[Excerpts from a dataset]

/-! What a report keeps. -/

theorem Reports.pending {s t : State} (h : Reports s t) : t.pending = s.pending := by unfold Reports at h; rw [h]
theorem Reports.now {s t : State} (h : Reports s t) : t.now = s.now := by unfold Reports at h; rw [h]
theorem Reports.draws {s t : State} (h : Reports s t) : t.draws = s.draws := by unfold Reports at h; rw [h]
theorem Reports.nextId {s t : State} (h : Reports s t) : t.nextId = s.nextId := by unfold Reports at h; rw [h]
theorem Reports.dura {s t : State} (h : Reports s t) : t.dura = s.dura := by unfold Reports at h; rw [h]
theorem Reports.sump {s t : State} (h : Reports s t) : t.sump = s.sump := by unfold Reports at h; rw [h]
theorem Reports.chans {s t : State} (h : Reports s t) : t.chans = s.chans := by unfold Reports at h; rw [h]
theorem Reports.groups {s t : State} (h : Reports s t) : t.groups = s.groups := by unfold Reports at h; rw [h]
theorem Reports.easels {s t : State} (h : Reports s t) : t.easels = s.easels := by unfold Reports at h; rw [h]
theorem Reports.gnv {s t : State} (h : Reports s t) : t.gnv = s.gnv := by unfold Reports at h; rw [h]
theorem Reports.ops {s t : State} (h : Reports s t) : t.ops = s.ops := by unfold Reports at h; rw [h]
theorem Reports.misses {s t : State} (h : Reports s t) : t.misses = s.misses := by unfold Reports at h; rw [h]
theorem Reports.drawers {s t : State} (h : Reports s t) : t.drawers = s.drawers := by unfold Reports at h; rw [h]
theorem Reports.twin {s t : State} (h : Reports s t) : t.twin = s.twin := by unfold Reports at h; rw [h]
theorem Reports.tports {s t : State} (h : Reports s t) : t.tports = s.tports := by unfold Reports at h; rw [h]
theorem Reports.nports {s t : State} (h : Reports s t) : t.nports = s.nports := by unfold Reports at h; rw [h]
theorem Reports.xport {s t : State} (h : Reports s t) : t.xport = s.xport := by unfold Reports at h; rw [h]
theorem Reports.host {s t : State} (h : Reports s t) : t.host = s.host := by unfold Reports at h; rw [h]
theorem Reports.ctl {s t : State} (h : Reports s t) : t.ctl = s.ctl := by unfold Reports at h; rw [h]
theorem Reports.cipher {s t : State} (h : Reports s t) : t.cipher = s.cipher := by unfold Reports at h; rw [h]
theorem Reports.power {s t : State} (h : Reports s t) : t.power = s.power := by unfold Reports at h; rw [h]
theorem Reports.prime {s t : State} (h : Reports s t) : t.prime = s.prime := by unfold Reports at h; rw [h]
theorem Reports.dram {s t : State} (h : Reports s t) : t.dram = s.dram := by unfold Reports at h; rw [h]
theorem Reports.plat {s t : State} (h : Reports s t) : t.plat = s.plat := by unfold Reports at h; rw [h]
theorem Reports.chan {s t : State} (h : Reports s t) (j : Nat) : t.chan j = s.chan j := by unfold Reports at h; rw [h]; rfl
theorem Reports.grp {s t : State} (h : Reports s t) (j : Nat) : t.grp j = s.grp j := by unfold Reports at h; rw [h]; rfl
theorem Reports.easel {s t : State} (h : Reports s t) (j : Nat) : t.easel j = s.easel j := by unfold Reports at h; rw [h]; rfl
theorem Reports.nv {s t : State} (h : Reports s t) (j : Nat) : t.nv j = s.nv j := by unfold Reports at h; rw [h]; rfl
theorem Reports.drw {s t : State} (h : Reports s t) (j : Nat) : t.drw j = s.drw j := by unfold Reports at h; rw [h]; rfl
theorem Reports.tport {s t : State} (h : Reports s t) (j : Nat) : t.tport j = s.tport j := by unfold Reports at h; rw [h]; rfl
theorem Reports.nport {s t : State} (h : Reports s t) (j : Nat) : t.nport j = s.nport j := by unfold Reports at h; rw [h]; rfl
theorem Reports.conn {s t : State} (h : Reports s t) (j : Nat) : t.conn j = s.conn j := by unfold Reports at h; rw [h]; rfl
theorem Reports.grant {s t : State} (h : Reports s t) (j : Nat) : t.grant j = s.grant j := by unfold Reports at h; rw [h]; rfl
theorem Reports.rail {s t : State} (h : Reports s t) (j : Nat) : t.rail j = s.rail j := by unfold Reports at h; rw [h]; rfl
theorem Reports.drch {s t : State} (h : Reports s t) (j : Nat) : t.drch j = s.drch j := by unfold Reports at h; rw [h]; rfl
theorem Reports.mbx {s t : State} (h : Reports s t) (j : Nat) : t.mbx j = s.mbx j := by unfold Reports at h; rw [h]; rfl
theorem Reports.engine {s t : State} (h : Reports s t) (j : Nat) : t.engine j = s.engine j := by unfold Reports at h; rw [h]; rfl
theorem Reports.ns {s t : State} (h : Reports s t) (j : Nat) : t.ns j = s.ns j := by unfold Reports at h; rw [h]; rfl
theorem Reports.sched {s t : State} (h : Reports s t) (j : Nat) : t.sched j = s.sched j := by unfold Reports at h; rw [h]; rfl
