-- ==== Sys2Proof/Laws/KeepsNet.lean ====
section
/-! SUPPORT. `Keeps` through the operations of the transport, mailboxes, roles and the stripe engines. -/

namespace Sys2Proof.Machine

open Sys2Proof











theorem grantDead_keeps {s0 s : State} (g : Nat) (h : Keeps s0 s) : Keeps s0 (grantDead g s) := by
  unfold grantDead
  repeat' first
    | with_reducible assumption | with_reducible intro _ | with_reducible refine forEach_keeps _ ?_ ?_
    | with_reducible apply State.modGrant_keeps | with_reducible apply finish_keeps | with_reducible apply Keeps.ite

theorem releaseRefs_keeps {s0 s : State} (m : Msg) (h : Keeps s0 s) : Keeps s0 (releaseRefs m s) := by
  have h1 := forEach_keeps (P := Keeps s0) m.span (f := fun d s => s.modDrw d (fun k => { k with refs := k.refs - 1 }))
    (fun _ _ k => State.modDrw_keeps _ _ k) h
  unfold releaseRefs
  generalize forEach m.span _ s = t at h1 ⊢
  cases m.grant with
  | none => exact h1
  | some x => exact Keeps.ite (grantDead_keeps _ (State.modGrant_keeps _ _ h1)) (State.modGrant_keeps _ _ h1)

theorem dropMsg_keeps {s0 s : State} (c : Nat) (id : MsgId) (reason : Nat) (h : Keeps s0 s) :
    Keeps s0 (dropMsg c id reason s).1 := by
  unfold dropMsg
  repeat' first
    | with_reducible assumption | with_reducible apply releaseRefs_keeps | with_reducible apply freePending_keeps
    | with_reducible apply logEntry_keeps | with_reducible apply State.modConn_keeps | split

theorem portEvent_keeps {s0 s : State} (p : Nat) (k : Nat) (gap : Nat) (h : Keeps s0 s) : Keeps s0 (portEvent p k gap s) := by
  unfold portEvent
  repeat' first
    | with_reducible assumption | with_reducible apply raiseWith_keeps | with_reducible apply State.modNport_keeps
    | with_reducible apply Keeps.ite

theorem logXport_keeps {s0 s : State} (c : Nat) (h : Keeps s0 s) : Keeps s0 (logXport c s) := by
  unfold logXport
  repeat' first
    | with_reducible assumption | with_reducible apply logEntry_keeps | with_reducible apply State.modConn_keeps

theorem connError_keeps {s0 s : State} (c : Nat) (h : Keeps s0 s) : Keeps s0 (connError c s) := by
  unfold connError
  repeat' first
    | with_reducible assumption | with_reducible intro _ | with_reducible refine forEach_keeps _ ?_ ?_
    | with_reducible apply State.modConn_keeps | with_reducible apply dropMsg_keeps
    | with_reducible apply State.modNport_keeps | with_reducible apply portEvent_keeps
    | with_reducible apply logXport_keeps | with_reducible apply Keeps.ite

theorem sendNet_keeps {s0 s : State} (k : Conn) (path : Path) (ctl : Bool) (hd : Hdr) (body : NetBody) (payload :
    Bytes) (h : Keeps s0 s) : Keeps s0 (sendNet k path ctl hd body payload s) := by
  unfold sendNet
  repeat' first
    | with_reducible assumption | with_reducible intro _ | with_reducible refine forEach_keeps _ ?_ ?_
    | with_reducible apply State.send_keeps

theorem emit_keeps {s0 s : State} (c : Nat) (k : Conn) (path : Path) (ctl : Bool) (psn : Psn) (msg : MsgId) (body :
    NetBody) (h : Keeps s0 s) : Keeps s0 (emit c k path ctl psn msg body s) := by
  unfold emit
  repeat' first
    | with_reducible assumption | with_reducible intro _ | with_reducible refine forEach_keeps _ ?_ ?_
    | with_reducible apply sendNet_keeps | with_reducible apply gcmJob_keeps | with_reducible apply Keeps.ite
    | with_reducible apply KeepsO.ite | with_reducible apply KeepsO.some | with_reducible apply KeepsO.none
    | with_reducible apply Keeps.fst_ite | with_reducible apply Keeps.snd_ite
    | with_reducible refine Keeps.ofEq (by assumption) ?_ | with_reducible refine Keeps.ofEq2 (by assumption) ?_
    | with_reducible refine KeepsO.get (by assumption) ?_ | with_reducible refine KeepsO.getD ?_ ?_
    | exact Nat.le_refl _ | exact List.length_map _ | exact Nat.le_max_left _ _ | dsimp only | split

theorem sendCtl_keeps {s0 s : State} (c : Nat) (msg : MsgId) (body : NetBody) (h : Keeps s0 s) : Keeps s0 (sendCtl
    c msg body s) := by
  unfold sendCtl
  repeat' first
    | with_reducible assumption | with_reducible intro _ | with_reducible refine forEach_keeps _ ?_ ?_
    | with_reducible apply connError_keeps | with_reducible apply emit_keeps
    | with_reducible apply State.modConn_keeps | with_reducible apply Keeps.ite

theorem sendAck_keeps {s0 s : State} (c : Nat) (durable : Bool) (msg : MsgId) (h : Keeps s0 s) : Keeps s0 (sendAck
    c durable msg s) := by
  unfold sendAck
  repeat' first
    | with_reducible assumption | with_reducible intro _ | with_reducible refine forEach_keeps _ ?_ ?_
    | with_reducible apply State.modNport_keeps | with_reducible apply sendCtl_keeps
    | with_reducible apply State.modConn_keeps | with_reducible apply Keeps.ite | with_reducible apply KeepsO.ite
    | with_reducible apply KeepsO.some | with_reducible apply KeepsO.none | with_reducible apply Keeps.fst_ite
    | with_reducible apply Keeps.snd_ite | refine Keeps.ofEq (by assumption) ?_
    | refine Keeps.ofEq2 (by assumption) ?_ | refine KeepsO.get (by assumption) ?_ | refine KeepsO.getD ?_ ?_
    | exact Nat.le_refl _ | exact Nat.le_max_left _ _ | dsimp only | split

theorem sendNak_keeps {s0 s : State} (c : Nat) (r : NakRec) (npsn : Psn) (h : Keeps s0 s) : Keeps s0 (sendNak c r npsn s) := by
  unfold sendNak
  repeat' first
    | with_reducible assumption | with_reducible apply State.modConn_keeps | with_reducible apply State.modNport_keeps
    | with_reducible apply State.modXport_keeps | with_reducible apply sendCtl_keeps | with_reducible apply Keeps.ite
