theorem standbyChain_keeps {s0 : State} : ∀ (n c : Nat) (first final : Bool) (lsn : Lsn) (res : List AtomRes)
    (more : Bool) {s : State},
    Keeps s0 s → KeepsO s0 (standbyChain n c first final lsn res more s)
  | 0, _, _, _, _, _, _, _, h => KeepsO.some h
  | n + 1, c, first, final, lsn, res, more, s, h => by
    have h1 : Keeps s0 (s.modConn c Conn.passDropped) := State.modConn_keeps _ _ h
    unfold standbyChain
    dsimp only
    split
    · exact KeepsO.some h1
    · refine KeepsO.ite (KeepsO.some h1) (KeepsO.ite ?_ ?_)
      · split
        · refine KeepsO.ite (standbyChain_keeps n _ _ _ _ _ _ (State.modConn_keeps _ _ (standbyEnd_keeps _ _ _ (foldStep_keeps _ ?_))))
            (KeepsO.some h1)
          exact Keeps.fst_ite (atomicWrite_keeps _ _ _ _ h1) h1
        · exact KeepsO.ite (KeepsO.some h1) KeepsO.none
      · exact standbyChain_keeps n _ _ _ _ _ _ (standbyEnd_keeps _ _ _ (foldStep_keeps _ (showMessage_keeps _ _ h1)))

theorem runAnchor_keeps {s0 s : State} (c : Nat) (id : MsgId) (final : Bool) (lsn : Lsn) (rest : List Logged) (h : Keeps s0 s) :
    KeepsO s0 (runAnchor c id final lsn rest s) := by
  unfold runAnchor
  exact standbyChain_keeps _ _ _ _ _ _ _ (State.modConn_keeps _ _ h)

theorem beginMsg_keeps {s0 s : State} (e : LogEntry) (moff : Nat) (nsoff : Nat) (akey : Option (BitVec 32)) (psn : Psn)
    (op : NetOp) (h : Keeps s0 s) :
    Keeps s0 (beginMsg e moff nsoff akey psn op s) := by
  unfold beginMsg
  repeat' first
    | with_reducible assumption | with_reducible apply State.modConn_keeps | with_reducible apply takeRefs_keeps
    | with_reducible apply Keeps.ite | with_reducible refine KeepsO.getD ?_ ?_ | split

theorem placeEntry_keeps {s0 s : State} (lsn : Lsn) (e : LogEntry) (moff : Nat) (nsoff : Nat) (mlen : Option Nat) (psn : Psn)
    (op : NetOp) (data : Bytes) (h : Keeps s0 s) :
    Keeps s0 (placeEntry lsn e moff nsoff mlen psn op data s) := by
  unfold placeEntry
  repeat' first
    | with_reducible assumption | with_reducible apply placePending_keeps | with_reducible apply State.modConn_keeps
    | refine KeepsO.get (by assumption) ?_ | with_reducible apply Keeps.ite | with_reducible refine KeepsO.getD ?_ ?_

theorem placeResync_keeps {s0 s : State} (lsn : Lsn) (ns : Nat) (off : Nat) (poison : BitVec 64) (data : Bytes)
    (h : Keeps s0 s) :
    Keeps s0 (placeResync lsn ns off poison data s) := by
  unfold placeResync
  repeat' first
    | with_reducible assumption | with_reducible intro _ | with_reducible refine forEach_keeps _ ?_ ?_
    | with_reducible apply nextStamp_keeps | with_reducible apply showLine_keeps | with_reducible apply foldStep_keeps
    | refine KeepsO.get (by assumption) ?_ | with_reducible apply Keeps.ite | with_reducible refine KeepsO.getD ?_ ?_

theorem askFull_keeps {s0 s : State} (differs : Bool) (h : Keeps s0 s) : Keeps s0 (askFull differs s) := by
  unfold askFull
  repeat' first
    | with_reducible assumption | with_reducible apply sendData_keeps | with_reducible apply State.modTwin_keeps
    | with_reducible apply Keeps.ite

theorem applyBody_keeps {s0 s : State} (final : Bool) (l : Logged) (rest : List Logged) (h : Keeps s0 s) :
    KeepsO s0 (applyBody final l rest s) := by
  unfold applyBody
  repeat' first
    | with_reducible assumption | with_reducible intro _ | with_reducible apply placeEntry_keeps
    | with_reducible apply beginMsg_keeps | with_reducible apply runAnchor_keeps
    | with_reducible apply releaseRefs_keeps | with_reducible apply freePending_keeps
    | with_reducible apply State.modConn_keeps | with_reducible apply nextStamp_keeps
    | with_reducible apply showLine_keeps | with_reducible apply foldStep_keeps | with_reducible apply askFull_keeps
    | with_reducible apply applyCfg_keeps | with_reducible apply foldDigest_keeps
    | with_reducible apply placeResync_keeps | exact KeepsO.none | with_reducible apply KeepsO.some
    | with_reducible apply KeepsO.ite | refine KeepsO.get (by assumption) ?_ | with_reducible apply Keeps.ite
    | with_reducible refine KeepsO.getD ?_ ?_ | exact Nat.le_refl _ | dsimp only | split

theorem keepDigest_keeps {s0 s : State} (h : Keeps s0 s) : Keeps s0 (keepDigest s) := by
  unfold keepDigest
  repeat' first
    | with_reducible assumption | with_reducible apply State.modTwin_keeps

theorem applyEntry_keeps {s0 s : State} (final : Bool) (l : Logged) (rest : List Logged) (h : Keeps s0 s) :
    KeepsO s0 (applyEntry final l rest s) := by
  intro t e
  unfold applyEntry at e
  dsimp only at e
  rw [Option.map_eq_some_iff] at e
  obtain ⟨u, hu, e⟩ := e
  exact e ▸ keepDigest_keeps (applyBody_keeps final l rest (noteTiles_keeps _ _ (foldEntry_keeps _ _ (State.modTwin_keeps _ h))) u hu)

theorem digestMatch_keeps {s0 s : State} (lsn : Lsn) (h : Keeps s0 s) : Keeps s0 (digestMatch lsn s) := by
  unfold digestMatch
  repeat' first
    | with_reducible assumption | with_reducible apply State.modTwin_keeps

theorem digestMismatch_keeps {s0 s : State} (port : Nat) (h : Keeps s0 s) : Keeps s0 (digestMismatch port s) := by
  unfold digestMismatch
  repeat' first
    | with_reducible assumption | with_reducible intro _ | with_reducible apply raiseWith_keeps
    | with_reducible apply State.modTwin_keeps | with_reducible apply enterSolo_keeps
    | with_reducible apply enterFenced_keeps | with_reducible apply sendRelinquish_keeps | exact Nat.le_refl _
    | dsimp only | split

theorem digestAnswer_keeps {s0 s : State} (port : Nat) (lsn : Lsn) (v : BitVec 64) (h : Keeps s0 s) :
    Keeps s0 (digestAnswer port lsn v s) := by
  unfold digestAnswer
  repeat' first
    | with_reducible assumption | with_reducible apply ctlOne_keeps | with_reducible apply digestMatch_keeps
    | with_reducible apply digestMismatch_keeps | with_reducible apply Keeps.ite | split

theorem digestDue_keeps {s0 s : State} (h : Keeps s0 s) : Keeps s0 (digestDue s) := by
  unfold digestDue
  repeat' first
    | with_reducible assumption | with_reducible apply digestAnswer_keeps | with_reducible apply State.modTwin_keeps
    | with_reducible apply Keeps.ite | with_reducible refine KeepsO.getD ?_ ?_ | split

theorem startFetch_keeps {s0 s : State} (a0_ : HeldFetch) (h : Keeps s0 s) : Keeps s0 (startFetch a0_ s) := by
  unfold startFetch
  repeat' first
    | with_reducible assumption | with_reducible intro _ | with_reducible apply answerFetch_keeps
    | with_reducible apply State.modTwin_keeps | with_reducible apply readCodeword_keeps
    | with_reducible apply Keeps.ite | exact Nat.le_refl _ | dsimp only | split

theorem pumpFetches_keeps {s0 s : State} (h : Keeps s0 s) : Keeps s0 (pumpFetches s) := by
  unfold pumpFetches
  repeat' first
    | with_reducible assumption | with_reducible intro _ | with_reducible refine forEach_keeps _ ?_ ?_
    | with_reducible apply startFetch_keeps

theorem applyLoop_keeps {s0 : State} : ∀ (n : Nat) (final : Bool) (upTo : Option Lsn) {s : State}, Keeps s0 s →
    Keeps s0 (applyLoop n final upTo s)
  | 0, _, _, _, h => h
  | n + 1, final, upTo, s, h => by
    unfold applyLoop
    split
    · exact h
    · refine Keeps.ite h ?_
      split
      · exact h
      · rename_i t e
        have ht : Keeps s0 t := applyEntry_keeps final _ _ h t e
        have hd : Keeps s0 (digestDue (if t.twin.ackCount ≥ 16 then sendApplyAck t else t)) :=
          digestDue_keeps (Keeps.ite (sendApplyAck_keeps ht) ht)
        exact Keeps.ite (applyLoop_keeps n final upTo hd) hd

theorem applyAll_keeps {s0 s : State} (final : Bool) (upTo : Option Lsn) (h : Keeps s0 s) : Keeps s0 (applyAll
    final upTo s) := by
  unfold applyAll
  repeat' first
    | with_reducible assumption | with_reducible intro _ | with_reducible refine forEach_keeps _ ?_ ?_
    | with_reducible apply applyLoop_keeps | with_reducible apply Keeps.ite

theorem varnishSteps_keeps {s0 : State} : ∀ (n : Nat) {s : State}, Keeps s0 s → Keeps s0 (varnishSteps n s)
  | 0, _, h => h
  | n + 1, s, h => by
    unfold varnishSteps
    dsimp only
    split
    · exact h
    · exact varnishSteps_keeps n (State.modConn_keeps _ _ (standbyEnd_keeps _ _ _ (showMessage_keeps _ _ h)))

theorem resolveConn_keeps {s0 s : State} (c : Nat) (h : Keeps s0 s) : Keeps s0 (resolveConn c s) := by
  unfold resolveConn
  repeat' first
    | with_reducible assumption | with_reducible intro _ | with_reducible refine forEach_keeps _ ?_ ?_
    | with_reducible apply State.modConn_keeps | with_reducible apply releaseRefs_keeps
    | with_reducible apply freePending_keeps

theorem resolveAll_keeps {s0 s : State} (h : Keeps s0 s) : Keeps s0 (resolveAll s) := by
  unfold resolveAll
  repeat' first
    | with_reducible assumption | with_reducible intro _ | with_reducible refine forEach_keeps _ ?_ ?_
    | with_reducible apply resolveConn_keeps | with_reducible apply varnishSteps_keeps
    | with_reducible apply State.modConn_keeps

theorem notices_keeps {s0 s : State} (h : Keeps s0 s) : Keeps s0 (notices s) := by
  unfold notices
  repeat' first
    | with_reducible assumption | with_reducible intro _ | with_reducible refine forEach_keeps _ ?_ ?_
    | with_reducible apply sendNotice_keeps | with_reducible apply State.modConn_keeps

theorem takeoverAnnounce_keeps {s0 s : State} (h : Keeps s0 s) : Keeps s0 (takeoverAnnounce s) := by
  unfold takeoverAnnounce
  repeat' first
    | with_reducible assumption | with_reducible apply memActive_keeps | with_reducible apply State.modTwin_keeps
    | with_reducible apply finishAll_keeps | with_reducible apply notices_keeps
    | with_reducible apply announceAll_keeps

theorem restartRevokes_keeps {s0 s : State} (h : Keeps s0 s) : Keeps s0 (restartRevokes s) := by
  unfold restartRevokes
  repeat' first
    | with_reducible assumption | with_reducible apply State.modXport_keeps

theorem takeoverResolve_keeps {s0 s : State} (h : Keeps s0 s) : Keeps s0 (takeoverResolve s) := by
  unfold takeoverResolve
  repeat' first
    | with_reducible assumption | with_reducible apply State.modTwin_keeps | with_reducible apply restartRevokes_keeps
    | with_reducible apply freshCredit_keeps | with_reducible apply resolveAll_keeps

theorem takeoverSolo_keeps {s0 s : State} (e : Epoch) (witness : Bool) (h : Keeps s0 s) :
    Keeps s0 (takeoverSolo e witness s) := by
  unfold takeoverSolo
  repeat' first
    | with_reducible assumption | with_reducible apply enterSolo_keeps | with_reducible apply takeoverResolve_keeps
    | with_reducible apply ctlAll_keeps | with_reducible apply State.modTwin_keeps
    | with_reducible apply takeoverAnnounce_keeps | with_reducible apply Keeps.ite

theorem takeoverSwap_keeps {s0 s : State} (h : Keeps s0 s) : Keeps s0 (takeoverSwap s) := by
  unfold takeoverSwap
  repeat' first
    | with_reducible assumption | with_reducible apply enterActive_keeps | with_reducible apply takeoverResolve_keeps
    | with_reducible apply takeoverAnnounce_keeps | with_reducible apply ctlAll_keeps

theorem takeoverGo_keeps {s0 s : State} (swap : Bool) (h : Keeps s0 s) : Keeps s0 (takeoverGo swap s) := by
  unfold takeoverGo
  repeat' first
    | with_reducible assumption | with_reducible apply takeoverSwap_keeps | with_reducible apply takeoverSolo_keeps
    | with_reducible apply Keeps.ite

theorem takeoverOn_keeps {s0 s : State} (f : State → State) (hf : ∀ t, Keeps s0 t → Keeps s0 (f t)) (h : Keeps s0 s) :
    Keeps s0 (takeoverOn f s) := Keeps.ite (hf _ h) h

theorem takeoverK1_keeps {s0 s : State} (h : Keeps s0 s) : Keeps s0 (takeoverK1 s) := by
  unfold takeoverK1
  repeat' first
    | with_reducible assumption | with_reducible intro _ | with_reducible refine forEach_keeps _ ?_ ?_
    | with_reducible apply applyAll_keeps | with_reducible apply takeoverOn_keeps
    | with_reducible apply takeoverGo_keeps | with_reducible apply Keeps.ite | with_reducible apply KeepsO.ite
    | with_reducible apply KeepsO.some | with_reducible apply KeepsO.none | with_reducible apply Keeps.fst_ite
    | with_reducible apply Keeps.snd_ite | with_reducible refine Keeps.ofEq (by assumption) ?_
    | with_reducible refine Keeps.ofEq2 (by assumption) ?_ | with_reducible refine KeepsO.get (by assumption) ?_
    | with_reducible refine KeepsO.getD ?_ ?_ | exact Nat.le_refl _ | exact List.length_map _
    | exact Nat.le_max_left _ _ | dsimp only | split

theorem takeoverHeld_keeps {s0 s : State} (upTo : Option Lsn) (h : Keeps s0 s) : Keeps s0 (takeoverHeld upTo s) := by
  unfold takeoverHeld
  repeat' first
    | with_reducible assumption | with_reducible apply applyAll_keeps

theorem transmitWit_keeps {s0 s : State} (r : WitReq) (h : Keeps s0 s) : Keeps s0 (transmitWit r s) := by
  unfold transmitWit
  repeat' first
    | with_reducible assumption | with_reducible apply queueTx_keeps

theorem askWit_keeps {s0 s : State} (w : Nat) (h : Keeps s0 s) : Keeps s0 (askWit w s) := by
  unfold askWit
  repeat' first
    | with_reducible assumption | with_reducible apply transmitWit_keeps | with_reducible apply State.modTwin_keeps
    | with_reducible apply Keeps.ite

theorem openWitness_keeps {s0 s : State} (h : Keeps s0 s) : Keeps s0 (openWitness s) := by
  unfold openWitness
  repeat' first
    | with_reducible assumption | with_reducible apply applyWitness_keeps | split

theorem sendHandshake_keeps {s0 s : State} (h : Keeps s0 s) : Keeps s0 (sendHandshake s) := by
  unfold sendHandshake
  repeat' first
    | with_reducible assumption | with_reducible apply ctlAll_keeps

◆ **TASK DESCRIPTION**
All lines above from the one holding "Nat) : t.grant" to the one holding "Nat) : t.mbx", inclusive, are to be copied exactly; no other line is wanted.

◆ **YOUR SOLUTION**
theorem Reports.grant {s t : State} (h : Reports s t) (j : Nat) : t.grant j = s.grant j := by unfold Reports at h; rw [h]; rfl
theorem Reports.rail {s t : State} (h : Reports s t) (j : Nat) : t.rail j = s.rail j := by unfold Reports at h; rw [h]; rfl
theorem Reports.drch {s t : State} (h : Reports s t) (j : Nat) : t.drch j = s.drch j := by unfold Reports at h; rw [h]; rfl
theorem Reports.mbx {s t : State} (h : Reports s t) (j : Nat) : t.mbx j = s.mbx j := by unfold Reports at h; rw [h]; rfl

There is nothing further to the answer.